Dataset content>
theorem acceptPacket_of_recovery (h : packetCheck r pk path = Status.done) (hc : cached r (keyOf pk path) = none)
    (hroom : r.rv.runs.length < 64) (hfree : (changesState pk.code && manifestBusy r) = false) (hstage : r.boot.stage = .recovery)
    (hrom : recoveryRuns pk.code pk.arg2 = false) :
    acceptPacket r pk path run = finish (accepted r) (keyOf pk path) pk.code Status.refusedOffline [] [] := by
  have hrun : r.boot.stage = .recovery ∧ (!recoveryRuns pk.code pk.arg2) = true := ⟨hstage, by rw [hrom]; rfl⟩
  rw [acceptPacket_of_fresh run h hc, if_neg (Nat.not_le.mpr hroom), if_neg (by rw [hfree]; exact Bool.false_ne_true), if_pos hrun]
end

/-! ## The rows that serve a packet -/

theorem serve_of_takesCmd {p r : Pkg} {src : CmdSrc} {code : Nat} {pk : Packet} {path : Nat} (run : Pkg → CmdKey → Packet → Pkg)
    (h : takesCmd p src code pk path) (ht : takePacket p src = some (pk, path, r)) : serve p src code run = acceptPacket r pk path run := by
  obtain ⟨_, hcrc, hcode, hflags⟩ := h
  simp [serve, ht, hcrc, hcode, hflags]

theorem serve_of_not_takesCmd {p : Pkg} {src : CmdSrc} {code : Nat} (run : Pkg → CmdKey → Packet → Pkg)
    (h : ∀ pk path, ¬takesCmd p src code pk path) : serve p src code run = p := by
  unfold serve
  split
  · rename_i pk path q ht
    refine if_neg (fun hok => h pk path ?_)
    simp only [Bool.and_eq_true, beq_iff_eq] at hok
    obtain ⟨⟨hcrc, hcode⟩, hflags⟩ := hok
    exact ⟨⟨q, ht⟩, hcrc, hcode, hflags⟩
  · rfl

/-- Each of the 36 rows acts by `serve` with its source and code; they differ in what they run. -/
theorem exec_of_servesCode {i : Instr} {src : CmdSrc} {code : Nat} (h : servesCode i = some (src, code)) :
    ∃ run, ∀ s, exec i s = act s (fun p => serve p src code run) := by
  unfold servesCode at h
  split at h <;> cases h <;> exact ⟨_, fun _ => rfl⟩

/-- The frame of an answered packet, for the source that it was taken from. -/
theorem Replied.frames {p r q : Pkg} {src : CmdSrc} {pk : Packet} {path : Nat} {st : Status} {b : List Byte} (h : Replied p r q pk path st b)
    (ht : takePacket p src = some (pk, path, r)) : cmdFrame src [] p q ∧ cmdRest [] p q :=
  ⟨cmdFrame_of_left ht h.keeps h.left, h.rest⟩

/-- An accepted packet that is not run and not kept: its status goes out and nothing else of the package changes. -/
theorem turnedAway_says {p r : Pkg} {src : CmdSrc} {pk : Packet} {path : Nat} (ht : takePacket p src = some (pk, path, r)) (st : Status) :
    let q := settle (sendReply (accepted r) (keyOf pk path) pk.code st [] [] false)
    sendsReply [] p q pk path st (replyBytes p pk path st [] []) ∧ q.rv.cache = p.rv.cache ∧ cmdFrame src [] p q ∧ cmdRest [] p q := by
  obtain ⟨hrep, hcache⟩ := replied_sendReply (taken_of_takePacket ht) pk path st [] []
  exact ⟨hrep.settle.sent, hcache, hrep.settle.frames ht⟩

section
variable {s : State} {i : Instr} {src : CmdSrc} {code : Nat} {pk : Packet} {path : Nat}

theorem completes_of_not_takesCmd (hi : servesCode i = some (src, code)) (h : ∀ pk path, ¬takesCmd s.pkg src code pk path) :
    Completes i s (fun q => keepsBut [] s.pkg q) := by
  obtain ⟨run, hexec⟩ := exec_of_servesCode hi
  exact completes_unchanged (hexec s) (serve_of_not_takesCmd run h)

variable (hi : servesCode i = some (src, code)) (h : takesCmd s.pkg src code pk path)
include hi h

/-- The row of a packet that it takes accepts it, whatever it runs. -/
theorem completes_of_acceptPacket {P : Pkg → Prop}
    (hp : ∀ run r, takePacket s.pkg src = some (pk, path, r) → P (settle (acceptPacket r pk path run))) : Completes i s P := by
  obtain ⟨run, hexec⟩ := exec_of_servesCode hi
  obtain ⟨r, ht⟩ := h.1
  exact completes_act (hexec s) (by rw [serve_of_takesCmd run h ht]; exact hp run r ht)
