-- ==== Sys2Proof/Word.lean ====
section
/-! DEFINITION. The two word types of the block: the byte that packets and memories are made of, and the 32-bit register word of R7. -/

namespace Sys2Proof

/-- One byte, as packets, frames, the Vat, DRAM and the MRAM hold it. -/
abbrev Byte := BitVec 8

/-- One register word (R7). -/
abbrev Word := BitVec 32

end Sys2Proof
end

Work to be completed> For the material above, reproduce exactly the lines from the line with "obtain ⟨_, hcrc, hcode, hflags⟩ := h" to the line with "they run. -/", inclusive, and exclude all others.

Answer to the problem>
  obtain ⟨_, hcrc, hcode, hflags⟩ := h
  simp [serve, ht, hcrc, hcode, hflags]

theorem serve_of_not_takesCmd {p : Pkg} {src : CmdSrc} {code : Nat} (run : Pkg → CmdKey → Packet → Pkg)
    (h : ∀ pk path, ¬takesCmd p src code pk path) : serve p src code run = p := by
  unfold serve
  split
  · rename_i pk path q ht
    refine if_neg (fun hok => h pk path ?_)
    simp only [Bool.and_eq_true, beq_iff_eq] at hok
    obtain ⟨⟨hcrc, hcode⟩, hflags⟩ := hok
    exact ⟨⟨q, ht⟩, hcrc, hcode, hflags⟩
  · rfl

/-- Each of the 36 rows acts by `serve` with its source and code; they differ in what they run. -/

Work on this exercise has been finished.